/-- The footprints that a team could take if teams that wait in LWAIT for its grid were pre-empted, whoever else is on them: those that hold
a core of it or, anywhere, seam channels, and of them the nearest ones that suffice (R39, R337, R347; assumption log 82). -/
def State.lwaitChoices (s : State) (tid : Nat) (t : Team) (r : Record) (vs : List Nat) : List Choice :=
  if !s.windowFor t then [] else (r.spots).filterMap (fun sp =>
    let on := s.teamsOn sp.cores
    let able := vs.filter (fun v => on.any (fun p => p.1 == v) || decide (s.seamTaken [v] < s.seamTaken []))
    ((List.range able.length).find? (fun n => s.spotOk false (able.take (n + 1)) tid t r sp)).map (fun n =>
      let victims := leastVictims (fun l => s.spotOk false l tid t r sp) (able.take (n + 1))
      ⟨victims, (s.teams.filter (fun p => victims.contains p.1)).foldl (fun n v => max n (s.clsOfTeam v.2)) 0, sp⟩))

/-- The team for which one that waits in LWAIT is pre-empted, and the choice of victims (R39, R347). -/
def State.lwaitChoice (s : State) (tid : Nat) : Option (Nat × Choice) :=
  s.waiting.findSome? (fun w =>
    let vs := s.waitersFor 10 w.2.grid
    if !s.targetHolds w.1 w.2 && vs.contains tid && (s.placeFor w.1 w.2).isNone then
      match s.recordOf w.2 with
      | none => none
      | some r => ((firstChoice (s.lwaitChoices w.1 w.2 r vs)).filter (fun c => c.victims.contains tid)).map (fun c => (w.1, c))
    else none)

/-- LWAIT_PREEMPTION (R39, R347). -/
def State.lwaitPreempt (s : State) (tid : Nat) : State :=
  match s.team? tid with
  | none => s
  | some t =>
    if t.state = .resident then
      (match s.lwaitChoice tid with
        | some p => s.preempt p.2.victims p.1 p.2.spot.cores
        | none => s)
    else s

def execLwaitPreemption (team : Nat) (s : State) := happens (s.lwaitPreempt team)

end Sys2Proof.Machine
end

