/-- Vector floating point (R147, R160 to R163): every element of every active lane gets the operation's result in the format of FMT.VF,
rounded in the word's mode, and raises its flags with it; a compare works on FP32 and writes only the active lanes' bits. What the operations
give is stated of the numbers apart. -/
def Obligations.VectorFloatResults : Prop :=
  ∀ (s : State) (v : View) (d a b : BitVec 6) (m rm : BitVec 3),
    (Runs s v (.vfadd d a b rm) → exec (.vfadd d a b rm) s =
      .next (s.putVecFlags v 4 d (fun n => elementwise (vfFmt v.fmt) (fun j => fAdd (vfFmt v.fmt) (v.rm rm)
        (elem (v.v a.toNat n) (vfFmt v.fmt).width j) (elem (v.v b.toNat n) (vfFmt v.fmt).width j))))) ∧
    (Runs s v (.vfsub d a b rm) → exec (.vfsub d a b rm) s =
      .next (s.putVecFlags v 4 d (fun n => elementwise (vfFmt v.fmt) (fun j => fSub (vfFmt v.fmt) (v.rm rm)
        (elem (v.v a.toNat n) (vfFmt v.fmt).width j) (elem (v.v b.toNat n) (vfFmt v.fmt).width j))))) ∧
    (Runs s v (.vfmul d a b rm) → exec (.vfmul d a b rm) s =
      .next (s.putVecFlags v 4 d (fun n => elementwise (vfFmt v.fmt) (fun j => fMul (vfFmt v.fmt) (v.rm rm)
        (elem (v.v a.toNat n) (vfFmt v.fmt).width j) (elem (v.v b.toNat n) (vfFmt v.fmt).width j))))) ∧
    (Runs s v (.vfdiv d a b rm) → exec (.vfdiv d a b rm) s =
      .next (s.putVecFlags v 8 d (fun n => elementwise (vfFmt v.fmt) (fun j => fDiv (vfFmt v.fmt) (v.rm rm)
        (elem (v.v a.toNat n) (vfFmt v.fmt).width j) (elem (v.v b.toNat n) (vfFmt v.fmt).width j))))) ∧
    (Runs s v (.vfma d a b rm) → exec (.vfma d a b rm) s =
      .next (s.putVecFlags v 4 d (fun n => elementwise (vfFmt v.fmt) (fun j => fMa (vfFmt v.fmt) (v.rm rm)
        (elem (v.v a.toNat n) (vfFmt v.fmt).width j) (elem (v.v b.toNat n) (vfFmt v.fmt).width j)
        (elem (v.v d.toNat n) (vfFmt v.fmt).width j))))) ∧
    (Runs s v (.vfms d a b rm) → exec (.vfms d a b rm) s =
      .next (s.putVecFlags v 4 d (fun n => elementwise (vfFmt v.fmt) (fun j => fMs (vfFmt v.fmt) (v.rm rm)
        (elem (v.v a.toNat n) (vfFmt v.fmt).width j) (elem (v.v b.toNat n) (vfFmt v.fmt).width j)
        (elem (v.v d.toNat n) (vfFmt v.fmt).width j))))) ∧
    (Runs s v (.vfmin d a b) → exec (.vfmin d a b) s =
      .next (s.putVecFlags v 4 d (fun n => elementwise (vfFmt v.fmt) (fun j => minMax (vfFmt v.fmt) false
        (elem (v.v a.toNat n) (vfFmt v.fmt).width j) (elem (v.v b.toNat n) (vfFmt v.fmt).width j))))) ∧
    (Runs s v (.vfmax d a b) → exec (.vfmax d a b) s =
      .next (s.putVecFlags v 4 d (fun n => elementwise (vfFmt v.fmt) (fun j => minMax (vfFmt v.fmt) true
        (elem (v.v a.toNat n) (vfFmt v.fmt).width j) (elem (v.v b.toNat n) (vfFmt v.fmt).width j))))) ∧
    (Runs s v (.vfabs d a) → exec (.vfabs d a) s = .next (s.putVecFlags v 4 d (fun n => elementwise (vfFmt v.fmt) (fun j =>
      let f := vfFmt v.fmt
      let c := elem (v.v a.toNat n) f.width j
      if (decodeF f c).isNan then ⟨f.nanCode, if (decodeF f c).isSnan then 1 else 0⟩ else ⟨c % 2 ^ (f.width - 1), 0⟩)))) ∧
    (Runs s v (.vfcls d a) → exec (.vfcls d a) s = .next (s.putVec v 4 d (fun n =>
      (elementwise (vfFmt v.fmt) (fun j => ⟨classWord (vfFmt v.fmt) (elem (v.v a.toNat n) (vfFmt v.fmt).width j), 0⟩)).1))) ∧
    (Runs s v (.vfcmpEq m a b) → exec (.vfcmpEq m a b) s = .next ((s.putPend v 4 (.mask m.toNat v.active (Lanes.ofPred (fun n =>
        let x := decodeF .fp32 (v.v a.toNat n).toNat
        let y := decodeF .fp32 (v.v b.toNat n).toNat
        floatEq x y)))).raiseFlags v 4 (v.active.toList.map (fun n =>
          if (decodeF .fp32 (v.v a.toNat n).toNat).isSnan || (decodeF .fp32 (v.v b.toNat n).toNat).isSnan then 1 else 0)))) ∧
    (Runs s v (.vfcmpLt m a b) → exec (.vfcmpLt m a b) s = .next ((s.putPend v 4 (.mask m.toNat v.active (Lanes.ofPred (fun n =>
        let x := decodeF .fp32 (v.v a.toNat n).toNat
        let y := decodeF .fp32 (v.v b.toNat n).toNat
        floatLt x y)))).raiseFlags v 4 (v.active.toList.map (fun n =>
          if (decodeF .fp32 (v.v a.toNat n).toNat).isSnan || (decodeF .fp32 (v.v b.toNat n).toNat).isSnan then 1 else 0)))) ∧
    (Runs s v (.vfcmpLe m a b) → exec (.vfcmpLe m a b) s = .next ((s.putPend v 4 (.mask m.toNat v.active (Lanes.ofPred (fun n =>
        let x := decodeF .fp32 (v.v a.toNat n).toNat
        let y := decodeF .fp32 (v.v b.toNat n).toNat
        floatLt x y || floatEq x y)))).raiseFlags v 4 (v.active.toList.map (fun n =>
          if (decodeF .fp32 (v.v a.toNat n).toNat).isSnan || (decodeF .fp32 (v.v b.toNat n).toNat).isSnan then 1 else 0)))) ∧
    (Runs s v (.vfcmpUn m a b) → exec (.vfcmpUn m a b) s = .next ((s.putPend v 4 (.mask m.toNat v.active (Lanes.ofPred (fun n =>
        let x := decodeF .fp32 (v.v a.toNat n).toNat
        let y := decodeF .fp32 (v.v b.toNat n).toNat
        x.isNan || y.isNan)))).raiseFlags v 4 (v.active.toList.map (fun n =>
          if (decodeF .fp32 (v.v a.toNat n).toNat).isSnan || (decodeF .fp32 (v.v b.toNat n).toNat).isSnan then 1 else 0)))) ∧
    (Runs s v (.vfcmpNe m a b) → exec (.vfcmpNe m a b) s = .next ((s.putPend v 4 (.mask m.toNat v.active (Lanes.ofPred (fun n =>
        let x := decodeF .fp32 (v.v a.toNat n).toNat
        let y := decodeF .fp32 (v.v b.toNat n).toNat
        !floatEq x y)))).raiseFlags v 4 (v.active.toList.map (fun n =>
          if (decodeF .fp32 (v.v a.toNat n).toNat).isSnan || (decodeF .fp32 (v.v b.toNat n).toNat).isSnan then 1 else 0))))

/-- The reduction tree (R157), over values of any kind: over one leaf it is that leaf or absent, and over twice as many leaves it combines the
tree of the lower half with that of the upper half, an absent side passing the other on. -/
def Obligations.ReductionTreeOrder : Prop :=
  ∀ (α : Type) (op : α → α → α) (leaf : Nat → α) (p : Nat → Bool) (k : Nat),
    treeOf op 1 leaf p = (if p 0 then some (leaf 0) else none) ∧
    treeOf op (2 ^ (k + 1)) leaf p =
      (match treeOf op (2 ^ k) leaf p, treeOf op (2 ^ k) (fun i => leaf (2 ^ k + i)) (fun i => p (2 ^ k + i)) with
        | some x, some y => some (op x y)
        | some x, none => some x
        | none, y => y)

/-- Integer reductions and scans (R144, R157, R159): the sum, the disjunction, the least or the greatest of the active lanes within the
width, of all of them or of those at or below (below) the lane written; lanes outside Active are absent; nothing else changes. -/
def Obligations.IntegerReductionResults : Prop :=
  ∀ (s : State) (v : View) (d a : BitVec 6) (ha : BitVec 1),
    (Runs s v (.vredadd d a ha) → exec (.vredadd d a ha) s =
      .next (s.putVec v 8 d (fun _ => (((List.range v.w.width).filter (fun i => v.active.getLsbD i)).map (v.v a.toNat)).foldl (· + ·) 0))) ∧
    (Runs s v (.vredor d a ha) → exec (.vredor d a ha) s =
      .next (s.putVec v 8 d (fun _ => (((List.range v.w.width).filter (fun i => v.active.getLsbD i)).map (v.v a.toNat)).foldl (· ||| ·) 0))) ∧
    (Runs s v (.vredmin d a ha) → ∃ r, exec (.vredmin d a ha) s = .next (s.putVec v 8 d (fun _ => r)) ∧
      ∀ j, j < v.w.width → v.active.getLsbD j = true → (∃ i, i < v.w.width ∧ v.active.getLsbD i = true ∧ r = v.v a.toNat i) ∧
        ∀ i, i < v.w.width → v.active.getLsbD i = true → r.sle (v.v a.toNat i) = true) ∧
    (Runs s v (.vredmax d a ha) → ∃ r, exec (.vredmax d a ha) s = .next (s.putVec v 8 d (fun _ => r)) ∧
      ∀ j, j < v.w.width → v.active.getLsbD j = true → (∃ i, i < v.w.width ∧ v.active.getLsbD i = true ∧ r = v.v a.toNat i) ∧
        ∀ i, i < v.w.width → v.active.getLsbD i = true → (v.v a.toNat i).sle r = true) ∧
    (Runs s v (.vscanadd d a ha) → exec (.vscanadd d a ha) s =
      .next (s.putVec v 8 d (fun n => (((List.range v.w.width).filter (fun i => v.active.getLsbD i && decide (i ≤ n))).map (v.v a.toNat)).foldl (· + ·) 0))) ∧
    (Runs s v (.vscanaddx d a ha) → exec (.vscanaddx d a ha) s =
      .next (s.putVec v 8 d (fun n => (((List.range v.w.width).filter (fun i => v.active.getLsbD i && decide (i < n))).map (v.v a.toNat)).foldl (· + ·) 0))) ∧
    (Runs s v (.vscanmin d a ha) → ∃ r, exec (.vscanmin d a ha) s = .next (s.putVec v 8 d r) ∧
      ∀ n, n < v.w.width → v.active.getLsbD n = true → (∃ i, i ≤ n ∧ v.active.getLsbD i = true ∧ r n = v.v a.toNat i) ∧
        ∀ i, i ≤ n → v.active.getLsbD i = true → (r n).sle (v.v a.toNat i) = true) ∧
    (Runs s v (.vscanmax d a ha) → ∃ r, exec (.vscanmax d a ha) s = .next (s.putVec v 8 d r) ∧
      ∀ n, n < v.w.width → v.active.getLsbD n = true → (∃ i, i ≤ n ∧ v.active.getLsbD i = true ∧ r n = v.v a.toNat i) ∧
        ∀ i, i ≤ n → v.active.getLsbD i = true → (v.v a.toNat i).sle (r n) = true)

/-- Floating-point reductions and scans (R147, R157, R158, R164): every element of every active lane gets the tree over the elements of the
active lanes, of all of them or of those at or below its own, with the flags of every operation in it. -/
def Obligations.FloatReductionResults : Prop :=
  ∀ (s : State) (v : View) (d a : BitVec 6) (rm : BitVec 3),
    (Runs s v (.vfredadd d a rm) → exec (.vfredadd d a rm) s =
      .next (s.putVecFlags v 8 d (fun _ => elementwise (vfFmt v.fmt) (fun _ =>
        ((treeOf (floatComb (fAdd (vfFmt v.fmt) (v.rm rm))) (v.w.width * (vfFmt v.fmt).count) (fun p => floatLeaf (vfFmt v.fmt)
          (elem (v.v a.toNat (p / (vfFmt v.fmt).count)) (vfFmt v.fmt).width (p % (vfFmt v.fmt).count)))
        (fun p => v.active.getLsbD (p / (vfFmt v.fmt).count) && true)).getD ⟨0, 0⟩))))) ∧
    (Runs s v (.vfredmax d a) → exec (.vfredmax d a) s =
      .next (s.putVecFlags v 8 d (fun _ => elementwise (vfFmt v.fmt) (fun _ =>
        ((treeOf (floatComb (minMax (vfFmt v.fmt) true)) (v.w.width * (vfFmt v.fmt).count) (fun p => floatLeaf (vfFmt v.fmt)
          (elem (v.v a.toNat (p / (vfFmt v.fmt).count)) (vfFmt v.fmt).width (p % (vfFmt v.fmt).count)))
        (fun p => v.active.getLsbD (p / (vfFmt v.fmt).count) && true)).getD ⟨0, 0⟩))))) ∧
    (Runs s v (.vfscanadd d a rm) → exec (.vfscanadd d a rm) s =
      .next (s.putVecFlags v 8 d (fun n => elementwise (vfFmt v.fmt) (fun j =>
        ((treeOf (floatComb (fAdd (vfFmt v.fmt) (v.rm rm))) (v.w.width * (vfFmt v.fmt).count) (fun p => floatLeaf (vfFmt v.fmt)
          (elem (v.v a.toNat (p / (vfFmt v.fmt).count)) (vfFmt v.fmt).width (p % (vfFmt v.fmt).count)))
        (fun p => v.active.getLsbD (p / (vfFmt v.fmt).count) && decide (p ≤ n * (vfFmt v.fmt).count + j))).getD ⟨0, 0⟩))))) ∧
    (Runs s v (.vfscanmax d a) → exec (.vfscanmax d a) s =
      .next (s.putVecFlags v 8 d (fun n => elementwise (vfFmt v.fmt) (fun j =>
        ((treeOf (floatComb (minMax (vfFmt v.fmt) true)) (v.w.width * (vfFmt v.fmt).count) (fun p => floatLeaf (vfFmt v.fmt)
          (elem (v.v a.toNat (p / (vfFmt v.fmt).count)) (vfFmt v.fmt).width (p % (vfFmt v.fmt).count)))
        (fun p => v.active.getLsbD (p / (vfFmt v.fmt).count) && decide (p ≤ n * (vfFmt v.fmt).count + j))).getD ⟨0, 0⟩)))))

/-- VSFU (R147, R165): every element of every active lane gets its function's value, rounded once in the word's mode, eight ticks on. -/
def Obligations.SpecialFunctionResults : Prop :=
  ∀ (s : State) (v : View) (d a : BitVec 6) (rm : BitVec 3),
    (Runs s v (.vsfuRcp d a rm) → exec (.vsfuRcp d a rm) s =
      .next (s.putVecFlags v 8 d (fun n => elementwise (vfFmt v.fmt) (fun j => sfu (vfFmt v.fmt) .rcp (v.rm rm)
        (elem (v.v a.toNat n) (vfFmt v.fmt).width j))))) ∧
    (Runs s v (.vsfuRsq d a rm) → exec (.vsfuRsq d a rm) s =
      .next (s.putVecFlags v 8 d (fun n => elementwise (vfFmt v.fmt) (fun j => sfu (vfFmt v.fmt) .rsq (v.rm rm)
        (elem (v.v a.toNat n) (vfFmt v.fmt).width j))))) ∧
    (Runs s v (.vsfuSqrt d a rm) → exec (.vsfuSqrt d a rm) s =
      .next (s.putVecFlags v 8 d (fun n => elementwise (vfFmt v.fmt) (fun j => sfu (vfFmt v.fmt) .sqrt (v.rm rm)
        (elem (v.v a.toNat n) (vfFmt v.fmt).width j))))) ∧
    (Runs s v (.vsfuEx2 d a rm) → exec (.vsfuEx2 d a rm) s =
      .next (s.putVecFlags v 8 d (fun n => elementwise (vfFmt v.fmt) (fun j => sfu (vfFmt v.fmt) .ex2 (v.rm rm)
        (elem (v.v a.toNat n) (vfFmt v.fmt).width j))))) ∧
    (Runs s v (.vsfuLg2 d a rm) → exec (.vsfuLg2 d a rm) s =
      .next (s.putVecFlags v 8 d (fun n => elementwise (vfFmt v.fmt) (fun j => sfu (vfFmt v.fmt) .lg2 (v.rm rm)
        (elem (v.v a.toNat n) (vfFmt v.fmt).width j))))) ∧
    (Runs s v (.vsfuSin d a rm) → exec (.vsfuSin d a rm) s =
      .next (s.putVecFlags v 8 d (fun n => elementwise (vfFmt v.fmt) (fun j => sfu (vfFmt v.fmt) .sin (v.rm rm)
        (elem (v.v a.toNat n) (vfFmt v.fmt).width j))))) ∧
    (Runs s v (.vsfuCos d a rm) → exec (.vsfuCos d a rm) s =
      .next (s.putVecFlags v 8 d (fun n => elementwise (vfFmt v.fmt) (fun j => sfu (vfFmt v.fmt) .cos (v.rm rm)
        (elem (v.v a.toNat n) (vfFmt v.fmt).width j))))) ∧
    (Runs s v (.vsfuTanh d a rm) → exec (.vsfuTanh d a rm) s =
      .next (s.putVecFlags v 8 d (fun n => elementwise (vfFmt v.fmt) (fun j => sfu (vfFmt v.fmt) .tanh (v.rm rm)
        (elem (v.v a.toNat n) (vfFmt v.fmt).width j))))) ∧
    (Runs s v (.vsfuSigm d a rm) → exec (.vsfuSigm d a rm) s =
      .next (s.putVecFlags v 8 d (fun n => elementwise (vfFmt v.fmt) (fun j => sfu (vfFmt v.fmt) .sigm (v.rm rm)
        (elem (v.v a.toNat n) (vfFmt v.fmt).width j)))))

• _Problem description_
Go through the lines above. Select every one that has the string "putPend".

• _Exercise output_
    (Runs s v (.vfcmpEq m a b) → exec (.vfcmpEq m a b) s = .next ((s.putPend v 4 (.mask m.toNat v.active (Lanes.ofPred (fun n =>
    (Runs s v (.vfcmpLt m a b) → exec (.vfcmpLt m a b) s = .next ((s.putPend v 4 (.mask m.toNat v.active (Lanes.ofPred (fun n =>
    (Runs s v (.vfcmpLe m a b) → exec (.vfcmpLe m a b) s = .next ((s.putPend v 4 (.mask m.toNat v.active (Lanes.ofPred (fun n =>
    (Runs s v (.vfcmpUn m a b) → exec (.vfcmpUn m a b) s = .next ((s.putPend v 4 (.mask m.toNat v.active (Lanes.ofPred (fun n =>
    (Runs s v (.vfcmpNe m a b) → exec (.vfcmpNe m a b) s = .next ((s.putPend v 4 (.mask m.toNat v.active (Lanes.ofPred (fun n =>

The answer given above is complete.